If you go with an Ivy or Haswell CPU, the iGPU's on those CPUs should be sufficient, especially on the Haswell side of things. If you are going with Sandy Bridge, you *might* have some issues, but I still sort of doubt it.
 

Boildown

Active Member
Re: Dedicated OBS Streaming PC - Graphics Card or Integrated

I tried a GT630, and its kind of iffy with my i7 2600k. But in reality I got that card for my home theater PC, I just put it in my encoder PC for testing / curiosity.

I would go minimally with something like a GTX 550 or 650. On the AMD side, I'm not sure, but probably the AMD Radeon HD 7770 would be fine. So about $100 out of pocket, assuming you don't use the integrated Intel GPU.
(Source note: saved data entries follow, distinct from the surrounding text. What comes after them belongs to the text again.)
/-- A read that is admitted is one step. -/
theorem State.busyStep_microRead {a : Nat} {v : Byte} {f : Byte → List Micro} (hv : s.hostByte a = some v) {i : Instr}
    {k : Nat} {m : Micro} {ms : List Micro}
    (h : (s.standAt i k (m :: ms)).fetchBusy i k (m :: ms) = (s.standAt i k (m :: ms)).microRead a f i k) :
    (s.standAt i k (m :: ms)).BusyStep ((s.emit (.hostRead a v)).standAt i (k + 1) (f v)) := by
  refine busyStep_standAt (h.trans ?_)
  obtain ⟨hnone, -⟩ | ⟨v', hv', hread⟩ := (s.standAt i k (m :: ms)).microRead_eq a f i k
  · cases hv.symm.trans hnone
  · cases hv.symm.trans hv'
    exact hread

/-! ### The procedures -/

theorem State.performs_gotoxy (c r : Nat) :
    s.Performs (gotoxyMicros c r) (2 + transferLength s.cfg.busWidth) (s.gotoxy c r) :=
  (s.performs_setCursor ..).append (performs_send ..)

theorem State.performs_putChar (c : Byte) :
    s.Performs (putCharMicros s.cfg s.col s.row c) (putCharLength s.cfg s.col s.row) (s.putChar c) := by
  have hsend := s.performs_send c .data
  simp only [putCharMicros, putCharLength, putChar, transmit_cfg, transmit_col, transmit_row]
  split
  · simpa using hsend.cons (performs_gotoxy ..)
  · simpa using hsend.cons (performs_setCol (s.transmit c .data) _)

theorem State.performs_sendCommands (bs : List Byte) :
    ∃ n, s.Performs (bs.map (Micro.send · .command)) n (s.sendCommands bs) := by
  induction bs generalizing s with
  | nil => exact ⟨0, .nil s⟩
  | cons b bs ih =>
    obtain ⟨n, hn⟩ := ih (s.transmit b .command)
    exact ⟨_, (s.performs_send b .command).cons hn⟩

theorem State.performs_initBacklight :
    ∃ n, s.Performs (if s.cfg.hasBacklight then [.emit (.backlight .high)] else []) n s.initBacklight := by
  unfold initBacklight
  split
  · exact ⟨1, s.performs_emit _⟩
  · exact ⟨0, .nil s⟩

theorem State.performs_initClearOp {c : Config} (hc : s.cfg = c) :
    ∃ n, s.Performs (match c.initClear with
      | .transmitOnly => []
      | .clearOp => [.setCol 0, .setRow 0, .emit (.wait tModeset)]) n s.initClearOp := by
  unfold initClearOp
  rw [hc]
  cases c.initClear with
  | transmitOnly => exact ⟨0, .nil s⟩
  | clearOp => exact ⟨_, (s.performs_setCursor 0 0).append (performs_emit ..)⟩

@[simp] theorem State.initBacklight_cfg : s.initBacklight.cfg = s.cfg := by
  unfold initBacklight; split <;> rfl

theorem State.performs_init : ∃ n t, execInit s = .next t ∧ s.Performs (initMicros s.cfg) n t := by
  have hbegin := (s.performs_setInit false).cons (performs_emit _ (.wait tPoweron))
  obtain ⟨u, hu⟩ : ∃ u, ({ s with init := false } : State).emit (.wait tPoweron) = u := ⟨_, rfl⟩
  have hcfg : u.cfg = s.cfg := hu ▸ rfl
  obtain ⟨n1, hbacklight⟩ := u.performs_initBacklight
  obtain ⟨n2, hbytes⟩ := u.initBacklight.performs_sendCommands (initBytes s.cfg.busWidth)
  obtain ⟨n3, hclear⟩ := (u.initBacklight.sendCommands (initBytes s.cfg.busWidth)).performs_initClearOp
    (c := s.cfg) (by simp [hcfg])
  rw [hu] at hbegin
  rw [hcfg] at hbacklight
  refine ⟨_, _, ?_, (((hbegin.append hbacklight).append hbytes).append hclear).append (performs_setInit _ true)⟩
  simp only [execInit, hu, initBacklight_cfg, hcfg]

end

/-! ### The loops -/

/-- With nothing left the request is over. -/
theorem State.standAt_nil {s : State} (hs : s.seq = .idle) (i : Instr) (k : Nat) : s.standAt i k [] = s := by
  rw [standAt, Seq.after_nil, ← hs]

theorem putStringLoop_runs (req : Instr) (n k a : Nat) {s : State} (hs : s.seq = .idle) :
    (s.standAt req k [.readChar a]).Runs (putStringLoop req n k a s) := by
  induction n generalizing k a s with
  | zero => exact .refl
  | succ n ih =>
    rw [putStringLoop]
    split
    · exact .refl
    · next v hv =>
      refine .head (s.busyStep_microRead hv rfl) ?_
      split
      · rw [State.standAt_nil (by exact hs)]
      · exact (((s.emit (.hostRead a v)).performs_putChar v).run req (k + 1) _).trans (ih _ _ (by simp [hs]))

theorem glyphLoop_runs (slot : Byte) (addr : Nat) (is : List Nat) (k : Nat) {s : State} (hs : s.seq = .idle) :
    (s.standAt (.defglyph slot addr) k (glyphMicros slot addr s.col s.row is)).Runs (glyphLoop slot addr is k s) := by
  induction is generalizing k s with
  | nil =>
    have hgotoxy := (s.performs_gotoxy s.col.toNat s.row.toNat).run (.defglyph slot addr) k []
    rwa [List.append_nil, State.standAt_nil (by simp [hs])] at hgotoxy
  | cons i is ih =>
    have hcmd := (s.performs_send (glyphRowCmd slot i) .command).run (.defglyph slot addr) k
    refine (hcmd _).trans ?_
    simp only [glyphLoop, State.transmit_cfg, State.transmit_col, State.transmit_row]
    cases hv : (s.transmit (glyphRowCmd slot i) .command).hostByte (addr + i) with
    | none => exact .refl
    | some v =>
      refine .head (State.busyStep_microRead _ hv rfl) (((State.performs_send _ v .data).run _ _ _).trans ?_)
      have hrows := ih (k + transferLength s.cfg.busWidth + 1 + transferLength s.cfg.busWidth)
        (s := ((s.transmit (glyphRowCmd slot i) .command).emit (.hostRead (addr + i) v)).transmit v .data)
      simpa using hrows (by simp [hs])

/-! ### Every request -/

section
variable {i : Instr} {s t : State}

/-- Every instruction without a loop is its micro-actions, from whatever state; SETBL where there is a line. -/
theorem exec_performs (hp : ∀ a, i ≠ .putstr a) (hd : ∀ slot a, i ≠ .defglyph slot a)
    (hb : ∀ on, i = .setbl on → s.cfg.hasBacklight = true) (ht : exec i s = .next t) :
    ∃ n, s.Performs (micros s i) n t := by
  cases i
  case putstr a => exact absurd rfl (hp a)
  case defglyph slot a => exact absurd rfl (hd slot a)
  case init =>
    obtain ⟨n, t', hexec, hrun⟩ := s.performs_init
    cases hexec.symm.trans ht
    exact ⟨n, hrun⟩
  case setbl on =>
    have hline := hb on rfl
    simp only [exec, execSetbl, micros, if_pos hline] at ht ⊢
    cases ht
    exact ⟨1, s.performs_emit _⟩
  all_goals cases ht
  case clear => exact ⟨_, (s.performs_send ..).cons ((State.performs_setCursor _ 0 0).append (State.performs_emit ..))⟩
  case gotoxy => exact ⟨_, s.performs_gotoxy ..⟩
  case putchar => exact ⟨_, s.performs_putChar _⟩
  all_goals exact ⟨_, s.performs_send ..⟩

/-- A request taken whole at `Idle` is the steps of that request from its acceptance on (10_state.md R32). -/
theorem exec_runs (hs : s.seq = .idle) (hb : ∀ on, i = .setbl on → s.cfg.hasBacklight = true)
    (ht : exec i s = .next t) : (s.accept i).Runs t := by
  by_cases hp : ∃ a, i = .putstr a
  · obtain ⟨a, rfl⟩ := hp
    cases ht
    exact putStringLoop_runs _ _ 0 a hs
  by_cases hd : ∃ slot a, i = .defglyph slot a
  · obtain ⟨slot, a, rfl⟩ := hd
    cases ht
    exact glyphLoop_runs slot a _ 0 hs
  obtain ⟨n, hrun⟩ := exec_performs (fun a h => hp ⟨a, h⟩) (fun slot a h => hd ⟨slot, a, h⟩) hb ht
  have hidle : t.seq = .idle := by
    by_contra hne
    exact (exec_seq ht (hs ▸ hne)).elim hp hd
  have hall := hrun.run i 0 []
  rwa [List.append_nil, State.standAt_nil hidle] at hall

end

/-- Only opcode 8 is SETBL (30_encoding.md R64). -/
theorem op_of_decodeFields_setbl {op : BitVec 4} {a b : Byte} {f : BitVec 3} {addr : Nat} {on : Bool}
    (h : decodeFields op a b f addr = .ok (.setbl on)) : op = 0x8#4 := by
  unfold decodeFields at h
  split at h
  case h_8 h8 => exact BitVec.eq_of_toNat_eq h8
  case h_11 => cases h
  all_goals
    unfold need at h
    split at h <;> cases h

/-- SETBL is decoded only where there is a backlight line (30_encoding.md R65). -/
theorem hasBacklight_of_decodeRequest {c : Config} {r : Request} {on : Bool}
    (h : decodeRequest c r = .ok (.setbl on)) : c.hasBacklight = true := by
  unfold decodeRequest at h
  split at h
  · cases h
  split at h
  · cases h
  next habsent =>
  split at h
  · cases h
  have h8 := op_of_decodeFields_setbl h
  simpa [h8] using habsent

/-! ### The finest grain -/

/-- Some number of micro-steps. -/
def State.MicroRuns (s t : State) : Prop := ∃ n, s.microRun n = .next t

theorem State.MicroRuns.refl (s : State) : s.MicroRuns s := ⟨0, rfl⟩

theorem State.MicroRuns.head {s t u : State} (h : s.microStep = .next t) (h' : t.MicroRuns u) : s.MicroRuns u := by
  obtain ⟨n, hn⟩ := h'
  exact ⟨n + 1, by simp only [microRun, h, hn]⟩

theorem State.MicroRuns.trans {s t u : State} (h : s.MicroRuns t) (h' : t.MicroRuns u) : s.MicroRuns u := by
  obtain ⟨n, hn⟩ := h
  induction n generalizing s with
  | zero => cases hn; exact h'
  | succ n ih =>
    cases hs : s.microStep with
    | next v => simp only [microRun, hs] at hn; exact .head hs (ih hn)
    | fault f => simp only [microRun, hs] at hn; cases hn
    | refused r => simp only [microRun, hs] at hn; cases hn

theorem State.microStep_of_busy {s : State} {i : Instr} {k : Nat} {rest : List Micro} (h : s.seq = .busy i k rest) :
    s.microStep = s.microBusy i k rest := by
  simp only [microStep, h]

theorem State.microStep_of_ok {s : State} {r : Request} {rs : List Request} {i : Instr} (hs : s.seq = .idle)
    (hr : s.requests = r :: rs) (hd : decode s.cfg (.request r) = .ok i) :
    s.microStep = .next ({ s with requests := rs }.accept i) := by
  simp only [microStep, hs, hr, show decodeRequest s.cfg r = .ok i from hd]

theorem State.microStep_of_error {s : State} {r : Request} {rs : List Request} {e : Reject} (hs : s.seq = .idle)
    (hr : s.requests = r :: rs) (hd : decode s.cfg (.request r) = .error e) :
    s.microStep = .next ({ s with requests := rs }.refuse) := by
  simp only [microStep, hs, hr, show decodeRequest s.cfg r = .error e from hd]

/-- Events to come are emitted one micro-step each. -/
theorem State.microRuns_emits (s : State) (es : List Event) (i : Instr) (k : Nat) (ms : List Micro) :
    (s.standAt i k (es.map Micro.emit ++ ms)).MicroRuns ((s.emits es).standAt i (k + es.length) ms) := by
  induction es generalizing s k with
  | nil => exact .refl _
  | cons e es ih =>
    have hrest := ih (s.emit e) (k + 1)
    rw [show k + 1 + es.length = k + (e :: es).length by simp; omega] at hrest
    exact .head rfl hrest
As for that motherboard you picked, I'm not a fan. You're really selling out for PCIe 1x slots, and I find it doubtful that you'll ever use more than two of them. You're giving up USB 3.0, which means you can never use an X-Capture-1, AVerMedia ExtremeCap U3, or whatever other USB 3.0 capture device comes out in the future. You're giving up PCIe 4x which means nothing higher end, like the Blackmagic Decklink or what I use, a Datapath VisionRGB E1s.

Checking Newegg, it costs more, but here's the cheapest 1150 socket motherboard that eschews all PCI slots for some variant of PCIe, has at least one PCIe 4x in addition to the PCIe 16x, and supports USB 3: http://www.newegg.com/Product/Product.a ... 6813157460 . You can do quite a bit cheaper if you accept some PCI slots, like this one: http://www.newegg.com/Product/Product.a ... 6813157387 (PCI sound cards are still quite common, so its not a complete waste).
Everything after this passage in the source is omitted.